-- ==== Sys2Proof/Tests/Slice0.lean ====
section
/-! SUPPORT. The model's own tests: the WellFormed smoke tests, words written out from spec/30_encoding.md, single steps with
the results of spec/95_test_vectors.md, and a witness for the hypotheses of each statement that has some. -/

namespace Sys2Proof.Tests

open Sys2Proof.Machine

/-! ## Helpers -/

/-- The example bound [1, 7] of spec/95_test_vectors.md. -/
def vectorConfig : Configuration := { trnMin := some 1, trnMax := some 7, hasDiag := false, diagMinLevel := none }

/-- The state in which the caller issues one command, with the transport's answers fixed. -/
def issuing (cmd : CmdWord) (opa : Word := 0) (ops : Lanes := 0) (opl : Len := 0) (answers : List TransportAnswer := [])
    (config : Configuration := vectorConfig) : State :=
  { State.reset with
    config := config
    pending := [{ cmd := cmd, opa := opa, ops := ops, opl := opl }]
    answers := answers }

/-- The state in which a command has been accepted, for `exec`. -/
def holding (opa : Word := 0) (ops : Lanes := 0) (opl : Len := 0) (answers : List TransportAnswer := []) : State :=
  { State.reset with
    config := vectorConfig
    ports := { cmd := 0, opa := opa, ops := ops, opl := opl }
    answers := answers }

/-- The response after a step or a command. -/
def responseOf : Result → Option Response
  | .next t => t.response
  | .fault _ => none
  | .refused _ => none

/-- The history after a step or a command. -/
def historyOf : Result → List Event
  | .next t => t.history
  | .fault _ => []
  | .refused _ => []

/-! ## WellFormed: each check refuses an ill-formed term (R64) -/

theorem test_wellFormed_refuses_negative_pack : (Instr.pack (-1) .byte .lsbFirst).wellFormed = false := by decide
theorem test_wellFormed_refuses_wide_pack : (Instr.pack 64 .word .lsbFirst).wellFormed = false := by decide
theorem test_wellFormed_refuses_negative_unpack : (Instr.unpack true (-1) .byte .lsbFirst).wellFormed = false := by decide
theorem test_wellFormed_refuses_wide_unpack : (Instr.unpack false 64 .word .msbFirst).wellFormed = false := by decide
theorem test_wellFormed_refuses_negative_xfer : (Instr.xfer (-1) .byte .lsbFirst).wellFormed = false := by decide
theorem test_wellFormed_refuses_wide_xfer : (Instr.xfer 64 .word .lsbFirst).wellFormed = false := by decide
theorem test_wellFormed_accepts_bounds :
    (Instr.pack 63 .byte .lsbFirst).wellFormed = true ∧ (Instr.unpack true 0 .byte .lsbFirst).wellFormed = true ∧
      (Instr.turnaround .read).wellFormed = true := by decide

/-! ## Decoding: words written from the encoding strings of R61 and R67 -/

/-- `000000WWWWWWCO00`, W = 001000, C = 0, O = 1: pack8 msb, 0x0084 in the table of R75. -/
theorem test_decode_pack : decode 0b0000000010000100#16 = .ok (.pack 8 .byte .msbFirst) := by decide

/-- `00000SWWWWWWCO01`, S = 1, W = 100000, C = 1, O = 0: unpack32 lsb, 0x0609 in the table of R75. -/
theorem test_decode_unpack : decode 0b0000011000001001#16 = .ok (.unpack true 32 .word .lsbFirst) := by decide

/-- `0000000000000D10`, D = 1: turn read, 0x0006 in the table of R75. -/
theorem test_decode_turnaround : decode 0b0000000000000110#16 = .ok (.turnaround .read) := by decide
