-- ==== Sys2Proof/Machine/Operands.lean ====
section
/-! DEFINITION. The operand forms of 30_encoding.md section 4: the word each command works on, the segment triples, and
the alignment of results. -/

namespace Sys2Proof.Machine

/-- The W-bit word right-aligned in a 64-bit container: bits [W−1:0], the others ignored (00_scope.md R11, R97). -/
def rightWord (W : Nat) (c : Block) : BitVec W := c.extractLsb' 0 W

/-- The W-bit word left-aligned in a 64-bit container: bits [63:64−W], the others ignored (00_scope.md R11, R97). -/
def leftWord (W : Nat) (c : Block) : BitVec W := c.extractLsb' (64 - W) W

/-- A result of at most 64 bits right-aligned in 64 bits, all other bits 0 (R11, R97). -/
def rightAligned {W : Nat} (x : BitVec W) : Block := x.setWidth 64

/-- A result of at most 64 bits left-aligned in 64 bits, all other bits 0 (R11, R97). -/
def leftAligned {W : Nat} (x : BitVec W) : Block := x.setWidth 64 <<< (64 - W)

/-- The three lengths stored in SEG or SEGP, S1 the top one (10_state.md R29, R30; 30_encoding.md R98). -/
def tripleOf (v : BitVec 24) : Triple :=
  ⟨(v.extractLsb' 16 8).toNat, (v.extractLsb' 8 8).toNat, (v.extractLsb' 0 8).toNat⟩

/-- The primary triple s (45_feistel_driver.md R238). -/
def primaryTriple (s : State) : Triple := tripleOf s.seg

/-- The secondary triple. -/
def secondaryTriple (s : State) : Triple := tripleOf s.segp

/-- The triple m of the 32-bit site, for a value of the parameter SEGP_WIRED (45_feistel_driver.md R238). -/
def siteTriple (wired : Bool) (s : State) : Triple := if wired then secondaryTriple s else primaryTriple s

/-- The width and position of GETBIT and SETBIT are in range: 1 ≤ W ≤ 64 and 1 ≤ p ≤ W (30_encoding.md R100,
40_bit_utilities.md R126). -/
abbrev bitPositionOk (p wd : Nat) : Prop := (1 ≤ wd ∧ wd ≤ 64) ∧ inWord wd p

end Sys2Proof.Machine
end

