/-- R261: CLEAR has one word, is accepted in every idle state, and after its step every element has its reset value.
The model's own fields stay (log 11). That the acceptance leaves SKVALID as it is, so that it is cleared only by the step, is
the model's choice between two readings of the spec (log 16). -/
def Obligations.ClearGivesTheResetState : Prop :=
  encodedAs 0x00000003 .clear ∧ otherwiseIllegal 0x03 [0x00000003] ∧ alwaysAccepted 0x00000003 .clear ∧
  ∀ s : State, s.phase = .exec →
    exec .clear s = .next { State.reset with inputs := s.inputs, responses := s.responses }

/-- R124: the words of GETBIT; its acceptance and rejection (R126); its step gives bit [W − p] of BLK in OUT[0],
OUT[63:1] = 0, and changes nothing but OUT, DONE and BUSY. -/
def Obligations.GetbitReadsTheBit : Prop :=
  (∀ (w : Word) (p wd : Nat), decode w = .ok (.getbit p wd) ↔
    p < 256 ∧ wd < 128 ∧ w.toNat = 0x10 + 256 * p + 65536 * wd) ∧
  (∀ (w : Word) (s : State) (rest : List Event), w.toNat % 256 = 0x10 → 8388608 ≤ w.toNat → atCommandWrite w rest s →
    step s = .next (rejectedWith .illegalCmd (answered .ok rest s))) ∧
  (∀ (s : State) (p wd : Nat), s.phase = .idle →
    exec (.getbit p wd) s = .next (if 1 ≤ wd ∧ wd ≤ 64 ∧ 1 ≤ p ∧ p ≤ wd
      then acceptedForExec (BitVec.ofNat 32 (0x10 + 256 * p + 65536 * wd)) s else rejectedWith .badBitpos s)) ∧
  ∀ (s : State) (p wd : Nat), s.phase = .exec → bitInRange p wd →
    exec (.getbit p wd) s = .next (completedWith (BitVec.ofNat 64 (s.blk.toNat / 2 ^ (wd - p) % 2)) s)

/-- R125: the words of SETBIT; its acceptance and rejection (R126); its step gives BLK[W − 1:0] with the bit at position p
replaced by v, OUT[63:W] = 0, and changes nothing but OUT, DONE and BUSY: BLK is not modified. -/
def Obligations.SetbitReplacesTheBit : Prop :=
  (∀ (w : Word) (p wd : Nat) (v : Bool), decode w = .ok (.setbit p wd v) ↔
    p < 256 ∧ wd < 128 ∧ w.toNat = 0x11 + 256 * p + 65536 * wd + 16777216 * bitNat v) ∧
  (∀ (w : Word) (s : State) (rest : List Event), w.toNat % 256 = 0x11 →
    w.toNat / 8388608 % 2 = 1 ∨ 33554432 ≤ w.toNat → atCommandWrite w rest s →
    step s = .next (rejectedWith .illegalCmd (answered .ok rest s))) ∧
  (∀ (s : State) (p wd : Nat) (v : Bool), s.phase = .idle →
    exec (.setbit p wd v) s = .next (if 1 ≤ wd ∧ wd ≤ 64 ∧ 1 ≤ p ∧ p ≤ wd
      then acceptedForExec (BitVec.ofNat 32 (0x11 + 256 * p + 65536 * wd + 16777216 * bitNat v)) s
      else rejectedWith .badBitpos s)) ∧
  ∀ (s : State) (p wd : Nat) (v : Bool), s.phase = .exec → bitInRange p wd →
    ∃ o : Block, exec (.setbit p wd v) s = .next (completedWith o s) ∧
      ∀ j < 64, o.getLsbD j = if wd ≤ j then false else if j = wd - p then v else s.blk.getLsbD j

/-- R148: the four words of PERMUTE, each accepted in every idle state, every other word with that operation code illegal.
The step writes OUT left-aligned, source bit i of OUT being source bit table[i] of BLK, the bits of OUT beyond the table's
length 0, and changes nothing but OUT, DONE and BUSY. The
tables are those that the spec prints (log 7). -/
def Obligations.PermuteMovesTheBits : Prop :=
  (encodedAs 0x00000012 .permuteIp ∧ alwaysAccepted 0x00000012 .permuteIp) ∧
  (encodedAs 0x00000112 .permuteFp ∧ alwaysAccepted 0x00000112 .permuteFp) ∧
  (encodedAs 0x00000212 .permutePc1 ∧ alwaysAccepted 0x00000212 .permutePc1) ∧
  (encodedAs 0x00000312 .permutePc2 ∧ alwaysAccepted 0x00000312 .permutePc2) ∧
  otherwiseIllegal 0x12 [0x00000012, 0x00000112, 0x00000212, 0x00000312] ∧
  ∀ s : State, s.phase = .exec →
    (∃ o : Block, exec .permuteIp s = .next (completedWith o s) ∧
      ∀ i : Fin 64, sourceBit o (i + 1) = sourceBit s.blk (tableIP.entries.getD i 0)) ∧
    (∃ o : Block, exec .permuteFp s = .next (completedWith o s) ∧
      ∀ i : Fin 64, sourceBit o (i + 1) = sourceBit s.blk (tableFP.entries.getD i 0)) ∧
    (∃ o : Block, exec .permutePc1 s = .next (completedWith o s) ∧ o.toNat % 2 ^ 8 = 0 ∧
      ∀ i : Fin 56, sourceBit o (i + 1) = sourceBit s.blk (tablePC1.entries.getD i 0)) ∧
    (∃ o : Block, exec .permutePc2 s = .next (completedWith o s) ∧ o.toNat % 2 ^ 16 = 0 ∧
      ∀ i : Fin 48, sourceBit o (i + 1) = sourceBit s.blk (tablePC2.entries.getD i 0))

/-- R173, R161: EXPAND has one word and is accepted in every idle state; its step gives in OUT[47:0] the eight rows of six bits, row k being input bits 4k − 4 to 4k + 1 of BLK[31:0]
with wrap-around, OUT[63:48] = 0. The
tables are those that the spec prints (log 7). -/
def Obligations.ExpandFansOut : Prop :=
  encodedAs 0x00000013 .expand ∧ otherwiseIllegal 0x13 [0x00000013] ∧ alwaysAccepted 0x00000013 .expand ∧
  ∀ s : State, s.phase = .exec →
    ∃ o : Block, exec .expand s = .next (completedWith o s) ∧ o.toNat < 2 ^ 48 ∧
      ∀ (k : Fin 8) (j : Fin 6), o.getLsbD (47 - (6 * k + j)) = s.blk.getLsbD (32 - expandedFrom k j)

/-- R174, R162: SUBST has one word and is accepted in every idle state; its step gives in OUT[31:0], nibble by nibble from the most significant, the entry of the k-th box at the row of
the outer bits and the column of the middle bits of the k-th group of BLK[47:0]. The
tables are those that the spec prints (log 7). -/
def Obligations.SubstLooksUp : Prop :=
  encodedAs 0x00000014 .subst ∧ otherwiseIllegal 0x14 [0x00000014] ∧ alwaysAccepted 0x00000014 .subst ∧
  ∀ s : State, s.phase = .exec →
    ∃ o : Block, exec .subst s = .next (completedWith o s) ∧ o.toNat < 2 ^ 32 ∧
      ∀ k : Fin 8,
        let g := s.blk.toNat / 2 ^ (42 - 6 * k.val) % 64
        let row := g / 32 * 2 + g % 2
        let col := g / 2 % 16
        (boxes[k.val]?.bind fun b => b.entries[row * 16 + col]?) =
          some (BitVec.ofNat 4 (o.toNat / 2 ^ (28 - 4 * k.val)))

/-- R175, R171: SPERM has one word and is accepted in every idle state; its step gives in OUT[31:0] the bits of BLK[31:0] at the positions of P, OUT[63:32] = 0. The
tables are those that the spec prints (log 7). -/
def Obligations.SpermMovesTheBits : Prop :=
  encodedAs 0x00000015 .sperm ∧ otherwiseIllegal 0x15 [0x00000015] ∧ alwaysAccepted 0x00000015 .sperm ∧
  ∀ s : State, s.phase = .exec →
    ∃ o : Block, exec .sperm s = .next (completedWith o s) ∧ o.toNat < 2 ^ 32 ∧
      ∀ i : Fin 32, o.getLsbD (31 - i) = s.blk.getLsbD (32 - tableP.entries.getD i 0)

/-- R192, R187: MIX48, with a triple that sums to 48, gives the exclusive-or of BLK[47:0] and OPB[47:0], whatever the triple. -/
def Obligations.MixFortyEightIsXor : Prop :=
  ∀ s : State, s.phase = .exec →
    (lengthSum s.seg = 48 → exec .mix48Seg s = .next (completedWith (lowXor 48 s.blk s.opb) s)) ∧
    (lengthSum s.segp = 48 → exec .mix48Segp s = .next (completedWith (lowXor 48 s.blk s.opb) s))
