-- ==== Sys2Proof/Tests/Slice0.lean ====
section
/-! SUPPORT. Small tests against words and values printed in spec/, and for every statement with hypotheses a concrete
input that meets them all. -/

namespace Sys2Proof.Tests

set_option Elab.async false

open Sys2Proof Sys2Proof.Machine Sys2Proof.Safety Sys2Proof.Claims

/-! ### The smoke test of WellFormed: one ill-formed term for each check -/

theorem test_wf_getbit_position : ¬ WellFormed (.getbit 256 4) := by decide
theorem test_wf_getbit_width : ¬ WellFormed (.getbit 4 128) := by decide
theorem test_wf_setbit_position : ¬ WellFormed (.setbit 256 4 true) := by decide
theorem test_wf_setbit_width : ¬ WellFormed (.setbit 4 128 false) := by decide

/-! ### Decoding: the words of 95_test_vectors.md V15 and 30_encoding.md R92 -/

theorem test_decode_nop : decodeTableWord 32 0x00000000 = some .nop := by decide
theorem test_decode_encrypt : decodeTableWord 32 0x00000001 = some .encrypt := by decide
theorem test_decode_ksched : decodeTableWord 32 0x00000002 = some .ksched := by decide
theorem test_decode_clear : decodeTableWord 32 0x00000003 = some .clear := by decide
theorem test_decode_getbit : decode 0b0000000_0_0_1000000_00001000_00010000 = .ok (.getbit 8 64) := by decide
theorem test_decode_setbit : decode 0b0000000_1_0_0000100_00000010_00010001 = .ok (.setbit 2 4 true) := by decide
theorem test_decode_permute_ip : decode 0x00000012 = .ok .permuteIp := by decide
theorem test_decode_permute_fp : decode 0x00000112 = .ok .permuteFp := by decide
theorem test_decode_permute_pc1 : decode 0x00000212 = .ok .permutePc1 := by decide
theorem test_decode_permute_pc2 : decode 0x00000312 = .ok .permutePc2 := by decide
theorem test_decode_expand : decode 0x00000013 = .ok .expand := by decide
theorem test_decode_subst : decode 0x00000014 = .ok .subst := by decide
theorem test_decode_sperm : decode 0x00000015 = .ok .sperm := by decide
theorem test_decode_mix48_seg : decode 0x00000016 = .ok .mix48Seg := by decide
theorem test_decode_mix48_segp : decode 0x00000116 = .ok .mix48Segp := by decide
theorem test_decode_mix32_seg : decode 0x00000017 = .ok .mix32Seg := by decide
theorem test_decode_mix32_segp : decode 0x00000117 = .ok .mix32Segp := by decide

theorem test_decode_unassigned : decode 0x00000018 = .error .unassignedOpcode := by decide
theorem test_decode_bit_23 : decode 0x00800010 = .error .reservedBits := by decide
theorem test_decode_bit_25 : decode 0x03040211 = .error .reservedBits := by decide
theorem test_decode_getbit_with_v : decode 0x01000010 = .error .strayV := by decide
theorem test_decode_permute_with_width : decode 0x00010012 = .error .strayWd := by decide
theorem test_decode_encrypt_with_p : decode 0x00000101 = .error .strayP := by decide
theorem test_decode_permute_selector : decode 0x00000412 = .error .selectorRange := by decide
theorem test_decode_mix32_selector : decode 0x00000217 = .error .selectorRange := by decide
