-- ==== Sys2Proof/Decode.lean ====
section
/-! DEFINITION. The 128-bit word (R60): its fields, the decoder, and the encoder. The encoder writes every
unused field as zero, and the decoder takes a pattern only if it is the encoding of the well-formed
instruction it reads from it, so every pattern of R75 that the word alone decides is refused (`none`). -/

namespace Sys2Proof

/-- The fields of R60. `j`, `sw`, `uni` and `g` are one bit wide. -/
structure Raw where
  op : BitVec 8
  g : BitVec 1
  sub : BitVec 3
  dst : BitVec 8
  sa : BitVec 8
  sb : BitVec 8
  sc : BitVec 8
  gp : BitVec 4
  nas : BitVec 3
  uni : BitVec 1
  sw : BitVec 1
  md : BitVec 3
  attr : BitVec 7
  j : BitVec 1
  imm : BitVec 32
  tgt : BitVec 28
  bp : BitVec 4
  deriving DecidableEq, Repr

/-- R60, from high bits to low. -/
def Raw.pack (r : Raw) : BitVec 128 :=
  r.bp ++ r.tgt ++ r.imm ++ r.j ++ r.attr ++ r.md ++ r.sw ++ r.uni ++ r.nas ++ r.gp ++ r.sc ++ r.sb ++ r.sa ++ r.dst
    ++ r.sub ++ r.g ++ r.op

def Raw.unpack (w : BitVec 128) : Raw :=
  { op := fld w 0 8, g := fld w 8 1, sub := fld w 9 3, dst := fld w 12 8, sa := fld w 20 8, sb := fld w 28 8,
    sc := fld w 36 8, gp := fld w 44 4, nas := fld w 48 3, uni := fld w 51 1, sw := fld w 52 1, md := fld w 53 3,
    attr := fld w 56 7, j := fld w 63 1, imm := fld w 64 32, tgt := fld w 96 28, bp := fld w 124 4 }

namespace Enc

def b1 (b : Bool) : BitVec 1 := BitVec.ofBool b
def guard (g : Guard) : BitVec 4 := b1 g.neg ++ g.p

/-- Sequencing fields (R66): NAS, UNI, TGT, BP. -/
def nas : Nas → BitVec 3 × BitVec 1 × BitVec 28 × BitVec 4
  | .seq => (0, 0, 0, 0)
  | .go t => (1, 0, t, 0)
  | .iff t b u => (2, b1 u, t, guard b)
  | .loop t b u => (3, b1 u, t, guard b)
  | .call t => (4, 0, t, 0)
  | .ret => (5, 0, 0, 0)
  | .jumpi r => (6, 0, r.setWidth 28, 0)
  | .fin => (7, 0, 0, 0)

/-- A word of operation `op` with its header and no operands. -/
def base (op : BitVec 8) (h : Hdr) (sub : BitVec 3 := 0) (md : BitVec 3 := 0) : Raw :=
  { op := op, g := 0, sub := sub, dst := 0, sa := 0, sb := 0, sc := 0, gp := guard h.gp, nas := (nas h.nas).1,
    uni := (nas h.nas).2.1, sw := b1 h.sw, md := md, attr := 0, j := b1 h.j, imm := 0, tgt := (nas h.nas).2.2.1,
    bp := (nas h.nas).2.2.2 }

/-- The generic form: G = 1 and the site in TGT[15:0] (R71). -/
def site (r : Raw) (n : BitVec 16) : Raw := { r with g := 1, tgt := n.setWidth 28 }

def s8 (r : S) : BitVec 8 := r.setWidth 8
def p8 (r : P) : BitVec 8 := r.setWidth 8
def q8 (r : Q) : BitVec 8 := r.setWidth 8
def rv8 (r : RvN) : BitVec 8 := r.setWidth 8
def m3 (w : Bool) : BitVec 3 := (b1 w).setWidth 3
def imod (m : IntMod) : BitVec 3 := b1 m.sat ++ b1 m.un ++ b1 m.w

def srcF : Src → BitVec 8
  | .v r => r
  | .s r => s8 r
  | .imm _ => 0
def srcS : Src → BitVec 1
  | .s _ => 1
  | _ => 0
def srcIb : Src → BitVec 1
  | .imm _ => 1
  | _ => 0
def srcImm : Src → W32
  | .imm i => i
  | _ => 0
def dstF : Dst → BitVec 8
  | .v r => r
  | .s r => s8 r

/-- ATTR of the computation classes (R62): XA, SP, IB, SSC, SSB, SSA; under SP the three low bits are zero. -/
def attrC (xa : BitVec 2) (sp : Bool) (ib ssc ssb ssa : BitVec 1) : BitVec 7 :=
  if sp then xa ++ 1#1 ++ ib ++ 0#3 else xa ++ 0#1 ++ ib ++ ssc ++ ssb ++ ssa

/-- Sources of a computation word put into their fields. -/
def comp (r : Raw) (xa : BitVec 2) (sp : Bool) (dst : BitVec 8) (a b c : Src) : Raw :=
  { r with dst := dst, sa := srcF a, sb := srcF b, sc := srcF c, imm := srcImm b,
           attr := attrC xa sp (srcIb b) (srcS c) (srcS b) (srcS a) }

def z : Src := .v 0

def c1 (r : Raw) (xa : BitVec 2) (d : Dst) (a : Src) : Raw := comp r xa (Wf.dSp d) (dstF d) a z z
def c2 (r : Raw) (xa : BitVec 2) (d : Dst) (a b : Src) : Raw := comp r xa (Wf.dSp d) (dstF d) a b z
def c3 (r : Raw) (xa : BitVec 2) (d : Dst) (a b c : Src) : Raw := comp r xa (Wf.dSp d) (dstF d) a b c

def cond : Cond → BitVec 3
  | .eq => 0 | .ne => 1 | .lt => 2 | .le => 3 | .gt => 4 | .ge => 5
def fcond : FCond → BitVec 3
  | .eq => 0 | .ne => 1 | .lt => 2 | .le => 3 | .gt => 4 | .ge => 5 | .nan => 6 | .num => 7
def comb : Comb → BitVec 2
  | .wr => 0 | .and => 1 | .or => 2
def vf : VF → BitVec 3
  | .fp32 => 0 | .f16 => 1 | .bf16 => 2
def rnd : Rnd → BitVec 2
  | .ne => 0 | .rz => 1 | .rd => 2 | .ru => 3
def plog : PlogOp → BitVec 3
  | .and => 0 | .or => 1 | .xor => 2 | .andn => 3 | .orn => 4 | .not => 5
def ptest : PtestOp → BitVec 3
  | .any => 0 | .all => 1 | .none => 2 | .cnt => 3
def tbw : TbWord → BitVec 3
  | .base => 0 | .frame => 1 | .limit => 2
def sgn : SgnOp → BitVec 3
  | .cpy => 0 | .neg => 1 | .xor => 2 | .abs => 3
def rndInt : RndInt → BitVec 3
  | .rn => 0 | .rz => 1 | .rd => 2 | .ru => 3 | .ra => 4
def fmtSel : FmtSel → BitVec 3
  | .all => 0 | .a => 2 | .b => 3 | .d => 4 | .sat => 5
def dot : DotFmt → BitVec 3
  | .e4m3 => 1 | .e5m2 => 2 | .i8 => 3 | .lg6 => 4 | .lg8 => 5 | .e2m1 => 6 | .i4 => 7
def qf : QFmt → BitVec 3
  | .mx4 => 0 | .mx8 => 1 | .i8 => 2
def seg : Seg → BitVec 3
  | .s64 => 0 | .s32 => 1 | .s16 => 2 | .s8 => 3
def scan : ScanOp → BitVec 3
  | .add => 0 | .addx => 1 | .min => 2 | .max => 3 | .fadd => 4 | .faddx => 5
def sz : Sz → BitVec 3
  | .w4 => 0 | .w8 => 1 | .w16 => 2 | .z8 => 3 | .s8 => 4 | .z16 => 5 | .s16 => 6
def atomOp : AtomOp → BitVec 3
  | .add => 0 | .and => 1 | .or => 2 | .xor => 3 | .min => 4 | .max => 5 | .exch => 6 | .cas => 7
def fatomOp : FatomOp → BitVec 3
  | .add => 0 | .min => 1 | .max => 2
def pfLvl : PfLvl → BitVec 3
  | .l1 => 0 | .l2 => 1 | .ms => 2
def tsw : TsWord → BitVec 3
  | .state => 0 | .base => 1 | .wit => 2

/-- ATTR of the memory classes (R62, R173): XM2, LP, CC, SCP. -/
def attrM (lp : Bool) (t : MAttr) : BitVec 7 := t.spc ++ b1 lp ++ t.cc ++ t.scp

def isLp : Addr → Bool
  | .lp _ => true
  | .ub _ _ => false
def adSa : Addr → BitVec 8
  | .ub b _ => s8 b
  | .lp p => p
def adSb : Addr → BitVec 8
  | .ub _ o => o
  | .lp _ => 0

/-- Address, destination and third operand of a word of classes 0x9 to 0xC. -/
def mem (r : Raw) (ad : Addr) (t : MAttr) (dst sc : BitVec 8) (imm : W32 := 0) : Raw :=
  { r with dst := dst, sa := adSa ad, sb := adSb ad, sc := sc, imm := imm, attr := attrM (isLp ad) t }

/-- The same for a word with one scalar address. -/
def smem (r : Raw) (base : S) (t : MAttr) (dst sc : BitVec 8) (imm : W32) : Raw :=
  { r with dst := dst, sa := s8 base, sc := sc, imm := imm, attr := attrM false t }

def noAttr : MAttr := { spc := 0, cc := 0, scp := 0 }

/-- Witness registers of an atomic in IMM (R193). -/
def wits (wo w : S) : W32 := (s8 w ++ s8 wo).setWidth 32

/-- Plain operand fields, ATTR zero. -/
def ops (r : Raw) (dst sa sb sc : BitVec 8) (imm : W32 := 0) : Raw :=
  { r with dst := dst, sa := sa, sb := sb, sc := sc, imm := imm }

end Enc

### Your goal
For every line in the listing above that mentions the word "Bool", make a copy.

### Reply to the task
def siteTriple (wired : Bool) (s : State) : Triple := if wired then secondaryTriple s else primaryTriple s
  (∀ (w : Word) (p wd : Nat) (v : Bool), decode w = .ok (.setbit p wd v) ↔
  (∀ (s : State) (p wd : Nat) (v : Bool), s.phase = .idle →
  ∀ (s : State) (p wd : Nat) (v : Bool), s.phase = .exec → bitInRange p wd →
def b1 (b : Bool) : BitVec 1 := BitVec.ofBool b
def m3 (w : Bool) : BitVec 3 := (b1 w).setWidth 3
def attrC (xa : BitVec 2) (sp : Bool) (ib ssc ssb ssa : BitVec 1) : BitVec 7 :=
def comp (r : Raw) (xa : BitVec 2) (sp : Bool) (dst : BitVec 8) (a b c : Src) : Raw :=
def attrM (lp : Bool) (t : MAttr) : BitVec 7 := t.spc ++ b1 lp ++ t.cc ++ t.scp
def isLp : Addr → Bool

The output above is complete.